Interplay Between Cancer and Aging in Mice: Aging Due to Reduction in Cell Proliferation, Not Molecular Damage, Data Suggest

http://www.sciencedaily.com/releases/2011/04/110405082616.htm


Although scientists know that loss of p16 is associated with numerous human tumors, they know much less about the function of p16 in normal cells and tissues. 

Enders' team engineered a strain of mice that enables them to control p16 expression in various tissues and at various times in an animal's lifespan. They quickly found that turning on p16 blocked cell proliferation in normal tissues. The implications of blocked cell proliferation emerged when they expressed p16 in animals that were not yet fully mature. 

"They developed features of premature aging," Enders says. "To my knowledge, this is the first model that induces striking characteristics of premature aging where there is no macromolecular damage. The premature aging appears to be the result of blocking cell proliferation."

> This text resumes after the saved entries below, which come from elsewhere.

/-- The decoder accepts exactly the well-formed codes, and every operation it gives is well formed (R72, R76, R79). -/
def Obligations.DecoderAcceptsExactlyWellFormedWords : Prop :=
  ∀ w : Code,
    ((∃ i, decode w = .ok i ∧ i.wellFormed = true) ↔ w.wellFormed = true) ∧
    (∀ r, decode w = .error r →
      (∃ sel, w = .lane sel ∧ 22 ≤ sel.toNat ∧ r = .noSuchLane sel) ∨ (∃ n v, w = .unknown n v ∧ r = .noFormat n v))

/-- Lane selectors 22 to 31 are refused by the decoder, and a step that meets one is refused by name (R76). -/
def Obligations.LaneSelectorsAbove21AreRefused : Prop :=
  ∀ sel : BitVec 5, 22 ≤ sel.toNat →
    decode (.lane sel) = .error (.noSuchLane sel) ∧
    ∀ (s : State) (rest : List Stimulus), s.script = .evaluate (.lane sel) :: rest →
      step s = .refused (.undecodable (.noSuchLane sel))

/-- Every well-formed code is taken by exactly one row of the opcode table, the row of the operation it decodes to (R71, R72,
R75, R79). -/
def Obligations.EveryWellFormedWordFitsOneTableRow : Prop :=
  ∀ (w : Code) (i : Instr), decode w = .ok i →
    ∃ r ∈ opcodeTable, r.takes w = true ∧ r.mnemonic = i.mnemonic ∧ ∀ q ∈ opcodeTable, q.takes w = true → q = r

/-- Words written out from the encodings of the spec decode to the operations they stand for (R71, R78, R79). -/
def Obligations.WordsOfTheSpecDecodeAsWritten : Prop :=
  decode (.ctrl 0b100 0) = .ok .reset ∧ decode (.ctrl 0b111 exampleUp) = .ok .reset ∧
  decode (.ctrl 0b000 0) = .ok .idle ∧ decode (.ctrl 0b010 exampleUp) = .ok (.push exampleUp) ∧
  decode (.ctrl 0b001 0) = .ok .pop ∧ decode (.ctrl 0b011 exampleHigh) = .ok (.pushpop exampleHigh) ∧
  decode (.lane 0b00000) = .ok .lane0 ∧ decode (.lane 0b01011) = .ok .lane11 ∧ decode (.lane 0b10101) = .ok .lane21 ∧
  decode (.index 0b111110) = .ok (.lut 62)

/-- A step runs the operation its pins, or its code, decode to (R11, R70, R71). That the host's moves are a list, and that a
lane or index code can be a move and a step of its own, is the model's choice: log entries 8 and 5. -/
def Obligations.StepRunsTheDecodedOperation : Prop :=
  ∀ (s : State) (rest : List Stimulus) (i : Instr),
    (∀ d p, s.script = .cycle d :: rest → sample d { s with script := rest } = .ok p →
      decode (.ctrl p.ctrl p.inData) = .ok i → step s = exec i { s with ports := p, script := rest }) ∧
    (∀ w, s.script = .evaluate w :: rest → decode w = .ok i → step s = exec i { s with script := rest })

/-- A table word placed by withFetchWord is what the very next step runs (R70, R71, R75, R79). How a bare table word is read and
placed, and that a lane or index code is a step of its own, is the model's choice: log entries 5, 8 and 11. -/
def Obligations.PlacedTableWordIsTheNextOperation : Prop :=
  ∀ (s : State) (nbits w : Nat),
    (∀ c d, tableCode nbits w = .ctrl c d → decodeTableWord nbits w = some (decodeCtrl c d) ∧
      step (s.withFetchWord nbits w) =
        exec (decodeCtrl c d)
          (s.drive { rst := c.getLsbD 2, inValid := c.getLsbD 1, outReady := c.getLsbD 0, inData := d })) ∧
    (∀ i, (∀ c d, tableCode nbits w ≠ .ctrl c d) → decodeTableWord nbits w = some i →
      step (s.withFetchWord nbits w) = exec i s) ∧
    (∀ r, decode (tableCode nbits w) = .error r →
      decodeTableWord nbits w = none ∧ step (s.withFetchWord nbits w) = .refused (.undecodable r))
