-- ==== Sys2Proof/Tests/Slice0.lean ====
section
/-! SUPPORT. The model's own tests: well-formedness, decoding of words written out from the spec, worked examples of the spec, one
step at a time, and for each statement with hypotheses a witness that meets them. -/

namespace Sys2Proof.Tests

open Sys2Proof.Machine

/-! ### Small states -/

/-- The state after reset with the given stages filled: S1 with b[i] = 0xF0 + i, S2 with b[i] = i. -/
def filled (s1 s2 : Bool) : State :=
  { State.reset with
    regs := { s1Valid := s1, s1Idx := win exampleHigh, s2Valid := s2, s2Char := enc exampleUp }
    accepted := (if s2 then [exampleUp] else []) ++ (if s1 then [exampleHigh] else []) }

/-- The same stages filled with other data. -/
def otherData (s1 s2 : Bool) : State :=
  { State.reset with regs := { s1Valid := s1, s1Idx := win exampleUp, s2Valid := s2, s2Char := enc exampleHigh } }

/-- A drained state in which one word, `d`, has been accepted and delivered. -/
def afterPop (d : DataIn) : State := { State.reset with accepted := [d], delivered := [encWord d] }

/-- Clean pins with rst = 0. -/
def pins (inValid outReady : Bool) (d : DataIn) : Ports := { rst := false, inValid := inValid, outReady := outReady, inData := d }

/-- The state a step or an operation ends in, or the state itself where it does not end in one. -/
def after (s : State) (o : Host.Outcome State Fault Refusal) : State :=
  match o with
  | .next t => t
  | _ => s

/-- The codes of a text. -/
def codes (s : String) : List Nat := s.toList.map Char.toNat

/-! ### Well-formedness (30_encoding R76) -/

theorem test_lane_21_is_well_formed : (Code.lane 21).wellFormed = true := by decide

theorem test_lane_22_is_ill_formed : (Code.lane 22).wellFormed = false := by decide

theorem test_word_of_no_format_is_ill_formed : (Code.unknown 8 200).wellFormed = false := by decide

/-! ### Decoding, the words written out from the spec -/

/-- 30_encoding R71: CTRL. -/
theorem test_decode_ctrl :
    decode (.ctrl 0b100 0) = .ok .reset ∧ decode (.ctrl 0b101 0) = .ok .reset ∧ decode (.ctrl 0b110 0) = .ok .reset ∧
    decode (.ctrl 0b111 0) = .ok .reset ∧ decode (.ctrl 0b000 7) = .ok .idle ∧ decode (.ctrl 0b010 7) = .ok (.push 7) ∧
    decode (.ctrl 0b001 7) = .ok .pop ∧ decode (.ctrl 0b011 7) = .ok (.pushpop 7) := by decide

/-- 30_encoding R75 and the encoding lines of 40_window_extract R100 to R121: LANE. -/
theorem test_decode_lane_low :
    decode (.lane 0b00000) = .ok .lane0 ∧
    decode (.lane 0b00001) = .ok .lane1 ∧
    decode (.lane 0b00010) = .ok .lane2 ∧
    decode (.lane 0b00011) = .ok .lane3 ∧
    decode (.lane 0b00100) = .ok .lane4 ∧
    decode (.lane 0b00101) = .ok .lane5 ∧
    decode (.lane 0b00110) = .ok .lane6 ∧
    decode (.lane 0b00111) = .ok .lane7 ∧
    decode (.lane 0b01000) = .ok .lane8 ∧
    decode (.lane 0b01001) = .ok .lane9 ∧
    decode (.lane 0b01010) = .ok .lane10 := by decide

/-- 40_window_extract R111 to R121: LANE. -/
theorem test_decode_lane_high :
    decode (.lane 0b01011) = .ok .lane11 ∧
    decode (.lane 0b01100) = .ok .lane12 ∧
    decode (.lane 0b01101) = .ok .lane13 ∧
    decode (.lane 0b01110) = .ok .lane14 ∧
    decode (.lane 0b01111) = .ok .lane15 ∧
    decode (.lane 0b10000) = .ok .lane16 ∧
    decode (.lane 0b10001) = .ok .lane17 ∧
    decode (.lane 0b10010) = .ok .lane18 ∧
    decode (.lane 0b10011) = .ok .lane19 ∧
    decode (.lane 0b10100) = .ok .lane20 ∧
    decode (.lane 0b10101) = .ok .lane21 := by decide

/-- 30_encoding R76: no lane 22 or 31. -/
theorem test_decode_no_lane :
    decode (.lane 0b10110) = .error (.noSuchLane 22) ∧ decode (.lane 0b11111) = .error (.noSuchLane 31) := by decide

/-- 30_encoding R79: INDEX. -/
theorem test_decode_index : decode (.index 0b111111) = .ok (.lut 63) ∧ decode (.index 0) = .ok (.lut 0) := by decide
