/-- The row of the opcode table an event belongs to. -/
def Event.instr : Event → Instr
  | .deviceReset _ => .deviceReset
  | .nextTaskChoice _ => .nextTaskChoice
  | .steal _ => .steal
  | .serviceTaskEntry _ => .serviceTaskEntry
  | .stepWatchdogExpiry _ => .stepWatchdogExpiry
  | .messageHeaderArrival _ => .messageHeaderArrival
  | .headerQueueEntry _ _ => .headerQueueEntry
  | .messageBeatArrival _ => .messageBeatArrival
  | .sendTailInjected _ => .sendTailInjected
  | .storeBufferDrain _ => .storeBufferDrain
  | .memoryResponse _ _ _ => .memoryResponse
  | .directoryRequest _ => .directoryRequest
  | .l1Eviction _ _ => .l1Eviction
  | .translationWalkComplete _ => .translationWalkComplete
  | .coldPageFetchComplete _ _ => .coldPageFetchComplete
  | .pageOutStart _ _ _ => .pageOutStart
  | .pageOutComplete _ _ => .pageOutComplete
  | .vectorCmdTake _ => .vectorCmdTake
  | .matrixCmdStart _ => .matrixCmdStart
  | .matrixCmdComplete _ => .matrixCmdComplete
  | .copyCmdAccept _ => .copyCmdAccept
  | .copyBeatComplete _ _ _ => .copyBeatComplete
  | .copyComplete _ _ => .copyComplete
  | .rakeCmdTake _ => .rakeCmdTake
  | .rakeBeatSample _ => .rakeBeatSample
  | .rakeSweepEnd _ => .rakeSweepEnd
  | .watchUnitCommit => .watchUnitCommit
  | .workRetire _ _ _ => .workRetire
  | .graphLaunchNode _ _ => .graphLaunchNode
  | .graphCondNode _ _ => .graphCondNode
  | .graphWhileNode _ _ => .graphWhileNode
  | .graphJoinallNode _ _ => .graphJoinallNode
  | .graphEndNode _ _ => .graphEndNode
  | .graphNodeRetry _ _ => .graphNodeRetry
  | .doorbellWrite _ _ _ => .doorbellWrite
  | .launchPacket _ _ => .launchPacket
  | .graphPacket _ _ => .graphPacket
  | .phasePacket _ _ => .phasePacket
  | .waitPacket _ _ => .waitPacket
  | .waitWordPoll _ _ => .waitWordPoll
  | .signalPacket _ _ => .signalPacket
  | .signalAfterWrite _ => .signalAfterWrite
  | .queueClose _ _ => .queueClose
  | .schedulingPass _ _ _ => .schedulingPass
  | .localMemoryClearDone _ => .localMemoryClearDone
  | .priorityAging _ _ => .priorityAging
  | .headReservation _ => .headReservation
  | .intensityClassify _ _ => .intensityClassify
  | .thermalReading _ => .thermalReading
  | .thermalStepUp _ => .thermalStepUp
  | .stopRequest _ => .stopRequest
  | .cutAcknowledge _ _ => .cutAcknowledge
  | .cutSecondStage _ => .cutSecondStage
  | .cutComplete _ => .cutComplete
  | .cutResume _ _ => .cutResume
  | .migrationTransferComplete _ => .migrationTransferComplete
  | .clusterIdleEntry _ => .clusterIdleEntry
  | .smooredEntry _ => .smooredEntry
  | .coldEntry _ => .coldEntry
  | .firmwarePowerCommand _ => .firmwarePowerCommand
  | .kindleDeferredChoice => .kindleDeferredChoice
  | .clusterWakeComplete _ => .clusterWakeComplete
  | .kholdTimeout _ => .kholdTimeout
  | .channelWakeComplete _ => .channelWakeComplete
  | .channelSelfRefreshEntry _ => .channelSelfRefreshEntry
  | .railSwitch _ => .railSwitch
  | .railSwitchGateEnd _ => .railSwitchGateEnd
  | .generatorHandover _ => .generatorHandover
  | .currentSample _ _ => .currentSample
  | .packagePowerWindow _ => .packagePowerWindow
  | .droopDetect _ => .droopDetect
  | .laneGroupRetire _ _ => .laneGroupRetire
  | .linkTurnApply _ => .linkTurnApply
  | .turnDeadTimeEnd _ => .turnDeadTimeEnd
  | .hostWakeWrite _ => .hostWakeWrite
  | .apertureUp => .apertureUp
  | .hostMemAccess _ => .hostMemAccess
  | .heartbeatTimeout => .heartbeatTimeout
  | .liveUpdate _ _ _ => .liveUpdate
  | .attestationRequest _ => .attestationRequest
  | .machineCheck _ _ => .machineCheck
  | .coreRestart _ => .coreRestart
  | .traceRecordWrite => .traceRecordWrite
  | .traceSampleTimer _ => .traceSampleTimer
  | .captureEnd _ => .captureEnd
  | .debugCoreStop _ => .debugCoreStop
  | .debugCoreResume _ => .debugCoreResume
  | .firmwareRegisterWrite _ => .firmwareRegisterWrite
  | .tlbInvalidationComplete _ => .tlbInvalidationComplete
  | .clusterStateChangeFinished _ => .clusterStateChangeFinished
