/-- The bytes of a beat that have reached the banks before it completes (R79). -/
def landedOf (c : Copy) (b : Nat) : BitVec 64 := (assocGet c.landed b).getD 0
/-- The bytes of a beat that `pick` names, by their place in the beat and their key, written unless they have been before: a byte is written
once, whatever else writes it meanwhile (R79). Answers the number of bytes of the beat, the rank it goes to, and which bytes have landed. -/
def moveBeat (s : State) (c : Copy) (b : Nat) (pick : Nat → Nat → Bool) : Eff (Nat × Nat × BitVec 64 × State) := do
  let w := engineAcc s c.rcd
  let (i, j, r) := beatAt c b
  let n := min 64 (cpLen c - j)
  let rank := (cpRanks c).getD r 0
  let (bytes, s1) ← match cpSource c i with
    | some a => unitRead s w (a + BitVec.ofNat 64 j) n 1
    | none => .ok (List.replicate n 0, s)
  let q := cpRowAt c i + j
  let (dst, s2) ← keeping s1 (beatDest s1 w c rank q n)
  let now := fun (p : (Nat × Byte) × Nat) => pick p.2 p.1.1 && !((landedOf c b).getLsbD p.2)
  let pairs := (((dst.map Spot.key).zip bytes).zipIdx).filter now
  let kept := fun (p : (Nat × Byte) × Nat) => !(wroteBefore c i (q + p.2) && freeChoice (s.free + p.2))
  let mask := pairs.foldl (fun m p => m ||| BitVec.ofNat 64 (2 ^ p.2)) (landedOf c b)
  .ok (n, rank, mask, unitPut s2 w.core ((pairs.filter kept).map Prod.fst))
/-- The LPDDR-6 bytes of a beat, counted for its launch (R314). -/
def tallyBeat (s : State) (c : Copy) (n : Nat) : State := modLaunch s c.rcd.ctx c.rcd.lid fun l => { l with bytes := l.bytes + n }
/-- The arrival word a beat to a rank counts in. -/
def beatArrival (c : Copy) (aw : BitVec 24) (rank : Nat) : BitVec 24 :=
  if c.kind = .cpyb then BitVec.ofNat 24 (2 ^ 23 + rank * 2 ^ 20 + aw.toNat % 2 ^ 20) else aw

/-- The LPDDR-6 bytes among n bytes at an address. -/
def lpddrBytes (s : State) (w : Acc) (a : Word) (n : Nat) : Nat :=
  match resolve s w a n 1 false with
  | .ok (l, _) => (l.filter fun x => lpddr x.key).length
  | .error _ => 0
/-- The LPDDR-6 bytes that a beat reads and writes (R314). -/
def beatLpddr (s : State) (c : Copy) (b n : Nat) : Nat :=
  let w := engineAcc s c.rcd
  let (i, j, _) := beatAt c b
  let from_ := match cpSource c i with | some a => lpddrBytes s w (a + BitVec.ofNat 64 j) n | none => 0
  let to_ := match c.dest with
    | .addr d => if c.kind = .cpyb then 0 else lpddrBytes s w (d + BitVec.ofNat 64 (cpRowAt c i + j)) n
    | .ring _ _ _ _ _ _ => 0
  from_ + to_
/-- A beat completed: marked, and counted in its arrival word (R153, R265). -/
def beatDone (s : State) (k i : Nat) (c : Copy) (b n rank : Nat) : State :=
  let s1 := modCore s k fun x => { x with flight := x.flight.set i { c with done := c.done ++ [b], landed := assocDel c.landed b } }
  let s2 := tallyBeat s1 c (beatLpddr s1 c b n)
  match cpAw c with
  | none => s2
  | some aw =>
    match arrivalAt s2 (engineAcc s2 c.rcd) (beatArrival c aw rank) with
    | .ok key => arrive s2 k key n c.scope
    | .error _ => s2
/-- Beat b of copy i of core k completed: every byte of it that has not landed is written. -/
def finishBeat (s : State) (k i : Nat) (c : Copy) (b : Nat) : Eff State :=
  (moveBeat s c b fun _ _ => true).map fun r => beatDone r.2.2.2 k i c b r.1 r.2.1
/-- Some bytes of beat b of copy i of core k reach the banks before the beat completes (R79). -/
def landBytes (s : State) (k i : Nat) (c : Copy) (b : Nat) (pick : Nat → Nat → Bool) : Eff State :=
  (moveBeat s c b pick).map fun r =>
    modCore r.2.2.2 k fun x => { x with flight := x.flight.set i { c with landed := assocSet c.landed b r.2.2.1 } }
/-- The beats of core k's copies of which a part has landed: the copy's place and the beat. -/
def partBeats (c : Core) : List (Nat × Nat) := (c.flight.zipIdx).flatMap fun p => p.1.landed.map fun l => (p.2, l.1)
/-- Whether a byte that `hit` names is among the bytes of beat b that have landed. -/
def landedOn (s : State) (c : Copy) (b : Nat) (hit : Nat → Bool) : Bool :=
  let w := engineAcc s c.rcd
  let (i, j, r) := beatAt c b
  match beatDest s w c ((cpRanks c).getD r 0) (cpRowAt c i + j) (min 64 (cpLen c - j)) with
  | .ok (l, _) => (l.zipIdx).any fun p => hit p.1.key && (landedOf c b).getLsbD p.2
  | .error _ => false
/-- A word of local memory about to be taken by an atomic: a copy's write that has reached some of its bytes reaches the others first, so
that it lands wholly before (R221). -/
def settleWord (s : State) (key n : Nat) : State :=
  if key < 2 ^ 49 then s
  else
    let hit := fun (x : Nat) => decide (key ≤ x) && decide (x < key + n)
    ((allCores s).flatMap fun c => (partBeats c).map fun p => (c.id, p)).foldl (fun acc x =>
      match (getCore acc x.1).flight[x.2.1]? with
      | none => acc
      | some c =>
        if landedOn acc c x.2.2 hit then
          match landBytes acc x.1 x.2.1 c x.2.2 fun _ y => hit y with
          | .ok t => t
          | .error _ => acc
        else acc) s

/-! ### Stopping (R47, R267) -/

/-- Copy i of core k run to the end of its current 4 KiB chunk and taken out; an access that stops ends it there. -/
def stopAtChunk (s : State) (k i : Nat) : Nat → State
  | 0 => s
  | n + 1 =>
    match (getCore s k).flight[i]? with
    | none => s
    | some c =>
      let out := fun (t : State) => copyGone (modCore t k fun x => { x with flight := dropAt x.flight i }) k c
      if copyEnded { c with cancelled := true } then out s
      else
        match finishBeat s k i c (firstBeat c) with
        | .ok t => stopAtChunk t k i n
        | .error _ => out s
/-- The copies of core k that `p` picks stopped at once: queued ones never start, those in flight end with their current chunk. -/
def endCopies (s : State) (k : Nat) (p : Copy → Bool) : State :=
  let c := getCore s k
  let s1 := (c.cq.filter p).foldl (fun acc x => copyGone acc k x) (modCore s k fun c => { c with cq := c.cq.filter fun x => !(p x) })
  c.flight.foldl (fun acc x =>
    if p x then
      match (getCore acc k).flight.findIdx? fun y => y.rcd == x.rcd && y.src == x.src && y.ctl == x.ctl with
      | some i => stopAtChunk acc k i (beatCount x + 1)
      | none => acc
    else acc) s1

end Sys2Proof.Machine
end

Previous work showed that p16 accumulates in tissues as they age, but these new data suggest that p16 is not just associated with aging. Instead, the protein may be playing a more causal role. "What this suggests to us is that p16 may be an effector of aging -- not just a marker of aging tissues."

Remarkably, the team also has preliminary evidence that they may be able to reverse the features of early aging in the immature mice by turning off p16.

The experiments also provide insight into how p16 suppresses tumor formation. Looking closely at the intestines of wild-type and engineered mice, the researchers saw that the p16 protein accumulates in the stem cells of the tissue and prevents them from dividing. Additionally, p16 expression reduced tumor formation in a mouse model of intestinal cancer. Putting those two observations together, Enders and colleagues think that p16 suppresses tumor formation by restraining proliferation of pre-cancerous stem cells, as well as tumor cells. They are currently testing that hypothesis.